→ Task objective: After locating the line with "(R297, R298) -/" in the data that follows, return it and every later line exactly, up to and including the line with "p.step.running && p.step.started".

---------------

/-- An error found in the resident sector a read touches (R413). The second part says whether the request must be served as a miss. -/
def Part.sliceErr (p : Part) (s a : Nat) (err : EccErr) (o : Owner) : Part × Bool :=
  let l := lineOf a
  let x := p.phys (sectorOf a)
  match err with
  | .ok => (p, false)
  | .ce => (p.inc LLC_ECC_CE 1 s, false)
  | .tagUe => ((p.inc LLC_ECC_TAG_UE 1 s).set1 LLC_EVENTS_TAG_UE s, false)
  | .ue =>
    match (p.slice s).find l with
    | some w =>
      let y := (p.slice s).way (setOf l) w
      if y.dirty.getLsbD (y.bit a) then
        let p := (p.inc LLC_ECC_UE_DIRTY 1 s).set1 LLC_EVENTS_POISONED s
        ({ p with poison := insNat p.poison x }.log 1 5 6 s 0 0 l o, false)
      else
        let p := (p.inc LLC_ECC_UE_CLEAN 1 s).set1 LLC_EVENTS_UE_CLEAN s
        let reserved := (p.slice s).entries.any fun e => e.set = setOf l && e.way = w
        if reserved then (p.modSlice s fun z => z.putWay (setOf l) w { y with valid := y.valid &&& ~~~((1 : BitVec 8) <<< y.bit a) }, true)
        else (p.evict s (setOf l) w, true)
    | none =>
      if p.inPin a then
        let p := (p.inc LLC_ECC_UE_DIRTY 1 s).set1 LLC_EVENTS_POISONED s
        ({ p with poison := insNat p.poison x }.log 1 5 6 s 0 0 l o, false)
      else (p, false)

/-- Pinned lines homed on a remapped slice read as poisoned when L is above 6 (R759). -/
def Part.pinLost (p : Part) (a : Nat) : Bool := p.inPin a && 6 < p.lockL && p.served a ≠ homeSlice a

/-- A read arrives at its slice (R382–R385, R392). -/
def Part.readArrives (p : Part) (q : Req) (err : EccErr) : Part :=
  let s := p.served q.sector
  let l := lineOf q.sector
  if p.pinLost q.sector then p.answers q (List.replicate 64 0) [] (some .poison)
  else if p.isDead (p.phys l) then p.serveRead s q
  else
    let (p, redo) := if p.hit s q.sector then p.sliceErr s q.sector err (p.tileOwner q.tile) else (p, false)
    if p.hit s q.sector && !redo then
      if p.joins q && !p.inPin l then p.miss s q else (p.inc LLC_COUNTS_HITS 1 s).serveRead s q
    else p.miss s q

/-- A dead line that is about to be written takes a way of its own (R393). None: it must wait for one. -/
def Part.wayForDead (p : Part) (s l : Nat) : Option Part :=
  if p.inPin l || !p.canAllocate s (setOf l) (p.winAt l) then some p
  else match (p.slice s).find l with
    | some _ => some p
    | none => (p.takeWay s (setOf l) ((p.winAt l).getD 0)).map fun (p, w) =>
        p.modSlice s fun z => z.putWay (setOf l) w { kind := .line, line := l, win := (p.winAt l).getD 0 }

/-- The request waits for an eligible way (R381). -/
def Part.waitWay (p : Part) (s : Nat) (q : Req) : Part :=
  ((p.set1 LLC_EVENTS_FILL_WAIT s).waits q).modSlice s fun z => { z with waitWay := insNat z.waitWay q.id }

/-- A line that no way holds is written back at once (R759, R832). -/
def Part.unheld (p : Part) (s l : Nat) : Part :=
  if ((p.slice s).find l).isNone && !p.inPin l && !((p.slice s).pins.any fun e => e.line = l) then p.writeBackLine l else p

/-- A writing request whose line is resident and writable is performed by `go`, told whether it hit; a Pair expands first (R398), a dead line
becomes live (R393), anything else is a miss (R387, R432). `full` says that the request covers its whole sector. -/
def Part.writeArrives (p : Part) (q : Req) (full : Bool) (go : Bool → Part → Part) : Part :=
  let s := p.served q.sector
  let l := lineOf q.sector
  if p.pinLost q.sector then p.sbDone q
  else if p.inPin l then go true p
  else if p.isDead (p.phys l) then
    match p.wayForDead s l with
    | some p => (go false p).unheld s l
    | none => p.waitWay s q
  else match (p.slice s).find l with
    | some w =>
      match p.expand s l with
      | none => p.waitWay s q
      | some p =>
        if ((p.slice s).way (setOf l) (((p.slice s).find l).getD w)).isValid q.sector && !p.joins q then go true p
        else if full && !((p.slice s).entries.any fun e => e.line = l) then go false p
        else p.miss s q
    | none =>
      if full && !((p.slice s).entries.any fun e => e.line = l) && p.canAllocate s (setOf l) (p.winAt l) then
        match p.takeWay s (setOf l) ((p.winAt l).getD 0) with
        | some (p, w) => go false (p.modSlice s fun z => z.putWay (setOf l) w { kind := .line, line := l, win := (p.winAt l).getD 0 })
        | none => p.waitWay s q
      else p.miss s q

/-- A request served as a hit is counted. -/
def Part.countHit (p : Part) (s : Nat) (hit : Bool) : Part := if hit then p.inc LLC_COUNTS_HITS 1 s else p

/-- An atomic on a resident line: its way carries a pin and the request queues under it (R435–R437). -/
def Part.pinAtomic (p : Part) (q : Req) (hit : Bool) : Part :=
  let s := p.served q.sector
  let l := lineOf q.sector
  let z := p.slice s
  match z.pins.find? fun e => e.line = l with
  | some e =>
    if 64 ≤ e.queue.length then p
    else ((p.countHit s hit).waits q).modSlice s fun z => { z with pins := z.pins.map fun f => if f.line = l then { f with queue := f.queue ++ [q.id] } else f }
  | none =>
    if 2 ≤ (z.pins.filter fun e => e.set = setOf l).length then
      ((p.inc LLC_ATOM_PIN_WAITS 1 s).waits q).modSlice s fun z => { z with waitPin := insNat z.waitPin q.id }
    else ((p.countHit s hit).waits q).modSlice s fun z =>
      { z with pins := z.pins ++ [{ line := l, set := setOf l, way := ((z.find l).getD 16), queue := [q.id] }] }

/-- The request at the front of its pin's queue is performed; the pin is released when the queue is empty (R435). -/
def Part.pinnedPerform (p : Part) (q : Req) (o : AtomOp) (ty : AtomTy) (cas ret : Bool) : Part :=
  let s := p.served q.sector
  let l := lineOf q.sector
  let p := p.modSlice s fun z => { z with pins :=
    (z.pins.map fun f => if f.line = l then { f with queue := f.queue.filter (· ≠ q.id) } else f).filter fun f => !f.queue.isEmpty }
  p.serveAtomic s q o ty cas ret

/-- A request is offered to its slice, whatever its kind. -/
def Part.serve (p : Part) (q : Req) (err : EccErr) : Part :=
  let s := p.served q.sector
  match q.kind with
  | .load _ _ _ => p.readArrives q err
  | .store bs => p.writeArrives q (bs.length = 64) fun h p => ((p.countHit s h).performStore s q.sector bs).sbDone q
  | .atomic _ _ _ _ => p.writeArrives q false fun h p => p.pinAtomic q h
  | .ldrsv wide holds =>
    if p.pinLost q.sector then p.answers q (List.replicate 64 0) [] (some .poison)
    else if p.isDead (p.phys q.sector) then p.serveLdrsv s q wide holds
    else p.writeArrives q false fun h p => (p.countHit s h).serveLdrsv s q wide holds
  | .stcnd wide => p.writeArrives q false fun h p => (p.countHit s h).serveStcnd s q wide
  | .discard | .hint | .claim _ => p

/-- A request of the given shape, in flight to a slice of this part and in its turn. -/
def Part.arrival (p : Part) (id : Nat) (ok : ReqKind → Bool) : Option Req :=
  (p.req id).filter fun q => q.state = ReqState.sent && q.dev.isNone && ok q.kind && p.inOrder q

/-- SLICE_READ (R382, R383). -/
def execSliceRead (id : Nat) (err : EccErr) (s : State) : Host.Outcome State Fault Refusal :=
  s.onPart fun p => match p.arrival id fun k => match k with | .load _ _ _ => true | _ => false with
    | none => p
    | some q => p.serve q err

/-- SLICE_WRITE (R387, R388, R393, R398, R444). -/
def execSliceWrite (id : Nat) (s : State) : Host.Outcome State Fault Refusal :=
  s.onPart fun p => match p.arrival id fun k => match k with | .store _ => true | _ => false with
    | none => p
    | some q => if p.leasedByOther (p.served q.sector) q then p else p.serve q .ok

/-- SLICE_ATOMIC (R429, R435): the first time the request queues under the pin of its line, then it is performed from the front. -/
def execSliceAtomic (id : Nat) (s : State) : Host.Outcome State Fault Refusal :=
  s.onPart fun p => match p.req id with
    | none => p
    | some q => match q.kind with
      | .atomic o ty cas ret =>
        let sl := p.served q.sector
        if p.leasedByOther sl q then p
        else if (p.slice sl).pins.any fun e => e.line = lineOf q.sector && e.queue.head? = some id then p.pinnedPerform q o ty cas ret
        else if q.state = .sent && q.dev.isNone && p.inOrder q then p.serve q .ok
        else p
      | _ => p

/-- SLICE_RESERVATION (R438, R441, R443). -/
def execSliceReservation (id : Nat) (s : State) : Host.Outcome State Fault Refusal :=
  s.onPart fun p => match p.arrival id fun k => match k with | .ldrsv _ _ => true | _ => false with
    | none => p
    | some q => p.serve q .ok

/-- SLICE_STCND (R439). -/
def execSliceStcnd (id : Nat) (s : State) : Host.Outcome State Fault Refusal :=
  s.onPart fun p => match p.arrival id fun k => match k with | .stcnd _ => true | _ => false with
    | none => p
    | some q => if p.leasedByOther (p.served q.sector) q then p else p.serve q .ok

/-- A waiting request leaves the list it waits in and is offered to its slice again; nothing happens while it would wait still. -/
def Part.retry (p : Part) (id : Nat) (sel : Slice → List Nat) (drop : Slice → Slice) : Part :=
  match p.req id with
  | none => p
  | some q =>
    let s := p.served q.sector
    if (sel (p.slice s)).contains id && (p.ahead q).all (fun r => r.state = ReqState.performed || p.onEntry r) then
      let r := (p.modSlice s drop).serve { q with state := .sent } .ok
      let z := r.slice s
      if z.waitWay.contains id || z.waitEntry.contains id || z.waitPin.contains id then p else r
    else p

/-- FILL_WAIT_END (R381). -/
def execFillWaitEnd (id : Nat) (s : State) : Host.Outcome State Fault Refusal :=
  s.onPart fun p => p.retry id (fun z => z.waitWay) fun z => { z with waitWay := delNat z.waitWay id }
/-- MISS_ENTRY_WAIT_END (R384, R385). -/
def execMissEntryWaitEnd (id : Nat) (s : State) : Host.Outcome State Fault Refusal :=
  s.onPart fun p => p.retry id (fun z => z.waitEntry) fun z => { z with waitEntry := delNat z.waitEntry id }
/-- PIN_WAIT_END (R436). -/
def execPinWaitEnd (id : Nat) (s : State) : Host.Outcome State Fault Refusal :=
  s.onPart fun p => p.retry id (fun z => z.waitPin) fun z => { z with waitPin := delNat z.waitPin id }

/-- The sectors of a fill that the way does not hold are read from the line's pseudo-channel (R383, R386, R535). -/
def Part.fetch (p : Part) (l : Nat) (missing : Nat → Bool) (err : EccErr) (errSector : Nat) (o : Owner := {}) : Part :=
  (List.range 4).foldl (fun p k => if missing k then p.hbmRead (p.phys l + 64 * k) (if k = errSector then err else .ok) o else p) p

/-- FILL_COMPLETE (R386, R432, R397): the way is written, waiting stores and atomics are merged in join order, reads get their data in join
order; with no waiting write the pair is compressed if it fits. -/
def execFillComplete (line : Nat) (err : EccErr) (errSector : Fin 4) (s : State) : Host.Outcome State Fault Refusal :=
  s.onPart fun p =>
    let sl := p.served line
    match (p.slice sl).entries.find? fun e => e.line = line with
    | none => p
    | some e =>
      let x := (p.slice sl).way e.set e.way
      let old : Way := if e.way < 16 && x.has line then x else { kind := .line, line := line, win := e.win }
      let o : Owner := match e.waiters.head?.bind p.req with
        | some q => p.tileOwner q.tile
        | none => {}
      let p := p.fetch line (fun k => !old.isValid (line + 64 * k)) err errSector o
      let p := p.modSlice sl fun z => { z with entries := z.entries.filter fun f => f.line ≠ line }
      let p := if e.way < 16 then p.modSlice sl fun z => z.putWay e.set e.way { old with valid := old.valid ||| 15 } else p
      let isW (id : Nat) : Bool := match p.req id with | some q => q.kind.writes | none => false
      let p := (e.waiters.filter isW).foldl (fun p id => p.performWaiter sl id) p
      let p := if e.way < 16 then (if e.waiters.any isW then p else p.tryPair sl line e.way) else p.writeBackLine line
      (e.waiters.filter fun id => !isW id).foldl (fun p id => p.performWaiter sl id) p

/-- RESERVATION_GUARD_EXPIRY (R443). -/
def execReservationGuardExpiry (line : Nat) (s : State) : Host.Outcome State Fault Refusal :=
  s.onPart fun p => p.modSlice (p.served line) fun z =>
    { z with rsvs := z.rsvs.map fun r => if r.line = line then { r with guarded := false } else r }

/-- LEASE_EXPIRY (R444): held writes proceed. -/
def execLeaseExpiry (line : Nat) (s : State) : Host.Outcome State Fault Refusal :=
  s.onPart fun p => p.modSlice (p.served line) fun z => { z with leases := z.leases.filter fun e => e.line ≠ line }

---------------

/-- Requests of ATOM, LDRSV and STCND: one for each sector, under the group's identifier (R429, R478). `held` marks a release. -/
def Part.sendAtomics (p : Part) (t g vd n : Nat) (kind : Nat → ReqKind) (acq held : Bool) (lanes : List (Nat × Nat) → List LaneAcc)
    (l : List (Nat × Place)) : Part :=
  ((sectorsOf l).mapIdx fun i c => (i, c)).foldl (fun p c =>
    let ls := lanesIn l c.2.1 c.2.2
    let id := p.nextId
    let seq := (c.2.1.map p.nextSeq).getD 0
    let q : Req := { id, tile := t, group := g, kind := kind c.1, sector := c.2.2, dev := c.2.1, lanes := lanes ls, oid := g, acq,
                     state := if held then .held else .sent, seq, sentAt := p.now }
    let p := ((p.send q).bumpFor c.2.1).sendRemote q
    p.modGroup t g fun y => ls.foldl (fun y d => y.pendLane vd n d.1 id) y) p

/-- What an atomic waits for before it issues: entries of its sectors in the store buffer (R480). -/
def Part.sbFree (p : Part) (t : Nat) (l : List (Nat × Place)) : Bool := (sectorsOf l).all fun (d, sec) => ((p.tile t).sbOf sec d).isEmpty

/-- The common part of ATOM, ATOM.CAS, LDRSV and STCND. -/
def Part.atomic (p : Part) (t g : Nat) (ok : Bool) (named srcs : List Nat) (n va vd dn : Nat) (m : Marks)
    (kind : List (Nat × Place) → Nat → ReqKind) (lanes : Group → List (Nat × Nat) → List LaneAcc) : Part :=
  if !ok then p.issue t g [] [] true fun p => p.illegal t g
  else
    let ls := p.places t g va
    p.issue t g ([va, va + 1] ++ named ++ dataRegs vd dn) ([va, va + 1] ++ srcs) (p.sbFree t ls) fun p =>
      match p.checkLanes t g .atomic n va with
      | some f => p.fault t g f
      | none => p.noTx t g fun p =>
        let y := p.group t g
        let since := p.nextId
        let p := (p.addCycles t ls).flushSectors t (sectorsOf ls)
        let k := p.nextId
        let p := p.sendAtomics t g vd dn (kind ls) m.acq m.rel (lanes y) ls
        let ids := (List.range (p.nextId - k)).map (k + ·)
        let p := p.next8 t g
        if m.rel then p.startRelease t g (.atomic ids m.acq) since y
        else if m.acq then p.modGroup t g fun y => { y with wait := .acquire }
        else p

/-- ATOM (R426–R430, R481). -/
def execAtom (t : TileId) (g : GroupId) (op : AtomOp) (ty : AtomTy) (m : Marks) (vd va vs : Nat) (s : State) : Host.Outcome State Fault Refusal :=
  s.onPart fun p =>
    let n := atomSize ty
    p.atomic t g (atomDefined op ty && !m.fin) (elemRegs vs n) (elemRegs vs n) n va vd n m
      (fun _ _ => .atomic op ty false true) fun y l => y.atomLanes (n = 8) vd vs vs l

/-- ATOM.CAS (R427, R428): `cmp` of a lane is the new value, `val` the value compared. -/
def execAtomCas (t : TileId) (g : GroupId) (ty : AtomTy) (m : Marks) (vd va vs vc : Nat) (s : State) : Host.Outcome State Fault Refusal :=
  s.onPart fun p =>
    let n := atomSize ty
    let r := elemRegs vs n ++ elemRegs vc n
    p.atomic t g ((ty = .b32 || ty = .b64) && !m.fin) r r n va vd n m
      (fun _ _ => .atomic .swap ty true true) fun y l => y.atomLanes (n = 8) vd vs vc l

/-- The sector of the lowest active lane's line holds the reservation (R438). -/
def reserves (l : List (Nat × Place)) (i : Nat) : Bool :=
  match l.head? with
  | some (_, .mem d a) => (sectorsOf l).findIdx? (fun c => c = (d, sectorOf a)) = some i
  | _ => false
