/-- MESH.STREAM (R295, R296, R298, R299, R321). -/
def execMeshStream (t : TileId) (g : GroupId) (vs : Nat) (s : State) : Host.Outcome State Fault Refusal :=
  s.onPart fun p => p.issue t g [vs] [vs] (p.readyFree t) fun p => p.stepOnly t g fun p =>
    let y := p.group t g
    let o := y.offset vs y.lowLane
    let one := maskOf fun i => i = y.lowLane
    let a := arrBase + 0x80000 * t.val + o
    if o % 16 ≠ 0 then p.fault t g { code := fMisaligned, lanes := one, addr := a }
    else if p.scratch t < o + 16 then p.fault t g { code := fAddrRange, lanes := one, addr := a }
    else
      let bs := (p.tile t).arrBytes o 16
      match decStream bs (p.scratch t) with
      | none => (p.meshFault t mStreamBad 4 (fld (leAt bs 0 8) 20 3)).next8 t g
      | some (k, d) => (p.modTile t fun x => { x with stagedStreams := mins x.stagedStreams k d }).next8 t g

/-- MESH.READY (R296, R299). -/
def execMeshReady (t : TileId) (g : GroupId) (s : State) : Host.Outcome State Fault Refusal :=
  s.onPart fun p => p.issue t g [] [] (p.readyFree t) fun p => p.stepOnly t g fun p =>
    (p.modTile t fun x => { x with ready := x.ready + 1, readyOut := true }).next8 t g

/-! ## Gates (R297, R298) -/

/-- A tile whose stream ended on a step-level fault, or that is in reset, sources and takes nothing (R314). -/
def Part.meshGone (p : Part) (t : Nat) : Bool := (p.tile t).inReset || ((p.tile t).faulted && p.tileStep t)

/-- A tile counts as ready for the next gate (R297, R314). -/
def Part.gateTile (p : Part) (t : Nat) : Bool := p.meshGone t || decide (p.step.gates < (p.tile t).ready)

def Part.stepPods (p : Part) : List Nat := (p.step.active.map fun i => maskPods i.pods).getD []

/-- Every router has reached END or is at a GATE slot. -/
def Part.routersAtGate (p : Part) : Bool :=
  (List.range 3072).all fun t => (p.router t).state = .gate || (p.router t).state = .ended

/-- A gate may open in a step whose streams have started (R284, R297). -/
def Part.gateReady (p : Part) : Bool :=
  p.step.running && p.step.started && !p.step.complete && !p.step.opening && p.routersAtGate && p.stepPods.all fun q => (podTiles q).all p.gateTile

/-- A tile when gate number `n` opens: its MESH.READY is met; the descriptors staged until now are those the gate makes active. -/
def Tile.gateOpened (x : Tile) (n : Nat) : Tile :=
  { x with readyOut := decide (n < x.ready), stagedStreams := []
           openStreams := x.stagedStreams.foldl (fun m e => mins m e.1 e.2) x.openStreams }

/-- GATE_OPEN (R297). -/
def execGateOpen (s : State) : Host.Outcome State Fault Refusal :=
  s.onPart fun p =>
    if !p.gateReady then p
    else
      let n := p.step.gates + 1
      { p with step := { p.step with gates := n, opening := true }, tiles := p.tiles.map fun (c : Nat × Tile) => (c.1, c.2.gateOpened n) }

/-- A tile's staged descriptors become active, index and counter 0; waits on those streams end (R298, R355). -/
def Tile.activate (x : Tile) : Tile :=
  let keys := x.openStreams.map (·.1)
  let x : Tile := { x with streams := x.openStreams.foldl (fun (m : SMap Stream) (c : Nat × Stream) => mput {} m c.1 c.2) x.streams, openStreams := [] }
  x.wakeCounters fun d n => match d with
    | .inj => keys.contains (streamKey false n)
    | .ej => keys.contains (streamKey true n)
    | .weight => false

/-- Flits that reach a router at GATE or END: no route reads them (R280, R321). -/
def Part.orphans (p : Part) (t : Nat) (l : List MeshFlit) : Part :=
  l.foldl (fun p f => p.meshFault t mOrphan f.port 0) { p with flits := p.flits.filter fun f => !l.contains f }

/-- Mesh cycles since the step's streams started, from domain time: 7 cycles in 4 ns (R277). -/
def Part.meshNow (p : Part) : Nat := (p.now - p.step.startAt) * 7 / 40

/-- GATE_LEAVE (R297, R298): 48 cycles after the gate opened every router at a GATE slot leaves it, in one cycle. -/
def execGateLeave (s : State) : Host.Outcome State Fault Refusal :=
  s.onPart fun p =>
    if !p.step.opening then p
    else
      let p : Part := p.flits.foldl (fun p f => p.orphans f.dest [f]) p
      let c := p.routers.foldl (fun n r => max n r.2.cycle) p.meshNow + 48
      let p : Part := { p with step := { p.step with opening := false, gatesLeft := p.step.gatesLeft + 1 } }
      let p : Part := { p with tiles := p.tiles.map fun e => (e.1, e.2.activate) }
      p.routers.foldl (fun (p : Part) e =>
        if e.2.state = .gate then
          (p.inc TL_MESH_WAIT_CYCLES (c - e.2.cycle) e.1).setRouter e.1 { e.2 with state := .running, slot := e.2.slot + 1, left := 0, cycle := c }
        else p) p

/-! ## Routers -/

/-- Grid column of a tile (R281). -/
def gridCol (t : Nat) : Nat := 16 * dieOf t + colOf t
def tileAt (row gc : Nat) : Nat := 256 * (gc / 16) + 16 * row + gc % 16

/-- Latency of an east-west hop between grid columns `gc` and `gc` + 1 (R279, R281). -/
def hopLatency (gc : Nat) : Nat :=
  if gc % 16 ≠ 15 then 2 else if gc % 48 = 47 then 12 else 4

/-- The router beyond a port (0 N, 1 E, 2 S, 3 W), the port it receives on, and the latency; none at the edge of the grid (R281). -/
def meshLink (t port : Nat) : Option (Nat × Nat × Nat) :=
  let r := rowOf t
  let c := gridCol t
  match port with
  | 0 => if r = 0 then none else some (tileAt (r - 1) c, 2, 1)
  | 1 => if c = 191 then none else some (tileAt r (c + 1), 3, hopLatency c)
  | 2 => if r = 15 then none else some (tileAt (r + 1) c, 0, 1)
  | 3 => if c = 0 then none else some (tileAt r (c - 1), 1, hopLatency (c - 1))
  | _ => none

---------------

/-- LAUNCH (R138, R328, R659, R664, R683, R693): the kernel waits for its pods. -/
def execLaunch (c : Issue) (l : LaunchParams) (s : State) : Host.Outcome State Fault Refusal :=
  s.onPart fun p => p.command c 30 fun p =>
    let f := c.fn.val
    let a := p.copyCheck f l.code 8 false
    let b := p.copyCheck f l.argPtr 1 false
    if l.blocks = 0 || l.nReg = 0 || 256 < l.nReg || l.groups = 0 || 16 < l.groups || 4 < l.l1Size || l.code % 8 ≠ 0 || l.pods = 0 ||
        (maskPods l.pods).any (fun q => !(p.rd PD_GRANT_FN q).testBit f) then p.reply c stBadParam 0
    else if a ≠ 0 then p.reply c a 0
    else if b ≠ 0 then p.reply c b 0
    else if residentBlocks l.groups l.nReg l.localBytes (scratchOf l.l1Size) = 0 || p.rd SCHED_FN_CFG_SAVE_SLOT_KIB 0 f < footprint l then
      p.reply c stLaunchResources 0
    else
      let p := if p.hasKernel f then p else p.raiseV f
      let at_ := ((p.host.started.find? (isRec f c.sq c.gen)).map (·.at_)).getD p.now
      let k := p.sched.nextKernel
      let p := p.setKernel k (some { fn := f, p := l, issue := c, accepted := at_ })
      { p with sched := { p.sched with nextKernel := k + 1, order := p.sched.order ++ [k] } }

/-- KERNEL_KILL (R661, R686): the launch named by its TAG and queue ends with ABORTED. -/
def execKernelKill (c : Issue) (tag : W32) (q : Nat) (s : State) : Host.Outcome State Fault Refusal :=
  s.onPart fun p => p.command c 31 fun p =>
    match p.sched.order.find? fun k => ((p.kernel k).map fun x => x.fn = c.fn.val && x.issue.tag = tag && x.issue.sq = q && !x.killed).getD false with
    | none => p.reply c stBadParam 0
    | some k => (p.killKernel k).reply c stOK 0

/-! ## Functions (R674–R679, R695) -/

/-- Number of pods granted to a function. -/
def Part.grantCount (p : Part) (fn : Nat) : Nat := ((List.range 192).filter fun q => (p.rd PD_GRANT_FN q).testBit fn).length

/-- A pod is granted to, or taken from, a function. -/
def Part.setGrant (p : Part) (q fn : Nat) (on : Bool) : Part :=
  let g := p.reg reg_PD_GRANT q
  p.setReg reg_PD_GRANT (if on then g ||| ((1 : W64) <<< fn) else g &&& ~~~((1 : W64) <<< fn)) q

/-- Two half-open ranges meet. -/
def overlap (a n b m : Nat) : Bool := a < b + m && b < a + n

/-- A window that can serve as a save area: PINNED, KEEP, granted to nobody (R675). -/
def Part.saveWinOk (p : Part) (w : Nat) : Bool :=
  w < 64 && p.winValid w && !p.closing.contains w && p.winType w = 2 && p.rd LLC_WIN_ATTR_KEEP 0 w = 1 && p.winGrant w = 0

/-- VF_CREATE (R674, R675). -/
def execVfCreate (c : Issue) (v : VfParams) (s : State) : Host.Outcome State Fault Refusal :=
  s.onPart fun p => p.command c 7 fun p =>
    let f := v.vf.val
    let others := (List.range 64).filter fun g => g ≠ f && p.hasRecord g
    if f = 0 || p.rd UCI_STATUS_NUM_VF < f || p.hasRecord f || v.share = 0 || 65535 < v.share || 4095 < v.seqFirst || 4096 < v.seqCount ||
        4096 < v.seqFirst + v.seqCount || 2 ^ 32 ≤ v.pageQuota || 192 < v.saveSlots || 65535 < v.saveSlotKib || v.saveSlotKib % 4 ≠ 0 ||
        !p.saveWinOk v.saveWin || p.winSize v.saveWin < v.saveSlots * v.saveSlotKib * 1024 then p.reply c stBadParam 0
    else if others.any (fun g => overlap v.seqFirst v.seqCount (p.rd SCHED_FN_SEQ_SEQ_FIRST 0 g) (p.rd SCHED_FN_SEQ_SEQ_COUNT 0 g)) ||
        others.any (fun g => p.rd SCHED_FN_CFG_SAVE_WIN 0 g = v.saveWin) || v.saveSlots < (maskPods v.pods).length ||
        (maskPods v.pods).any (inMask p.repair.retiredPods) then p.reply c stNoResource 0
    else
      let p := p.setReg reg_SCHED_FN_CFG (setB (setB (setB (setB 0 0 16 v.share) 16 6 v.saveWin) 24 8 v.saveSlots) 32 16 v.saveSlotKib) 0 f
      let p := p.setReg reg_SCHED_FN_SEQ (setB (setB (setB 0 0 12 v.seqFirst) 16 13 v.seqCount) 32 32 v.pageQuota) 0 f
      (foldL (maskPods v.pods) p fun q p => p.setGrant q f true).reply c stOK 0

---------------

→ Finished task:
/-! ## Gates (R297, R298) -/

/-- A tile whose stream ended on a step-level fault, or that is in reset, sources and takes nothing (R314). -/
def Part.meshGone (p : Part) (t : Nat) : Bool := (p.tile t).inReset || ((p.tile t).faulted && p.tileStep t)

/-- A tile counts as ready for the next gate (R297, R314). -/
def Part.gateTile (p : Part) (t : Nat) : Bool := p.meshGone t || decide (p.step.gates < (p.tile t).ready)

def Part.stepPods (p : Part) : List Nat := (p.step.active.map fun i => maskPods i.pods).getD []

/-- Every router has reached END or is at a GATE slot. -/
def Part.routersAtGate (p : Part) : Bool :=
  (List.range 3072).all fun t => (p.router t).state = .gate || (p.router t).state = .ended

/-- A gate may open in a step whose streams have started (R284, R297). -/
def Part.gateReady (p : Part) : Bool :=
  p.step.running && p.step.started && !p.step.complete && !p.step.opening && p.routersAtGate && p.stepPods.all fun q => (podTiles q).all p.gateTile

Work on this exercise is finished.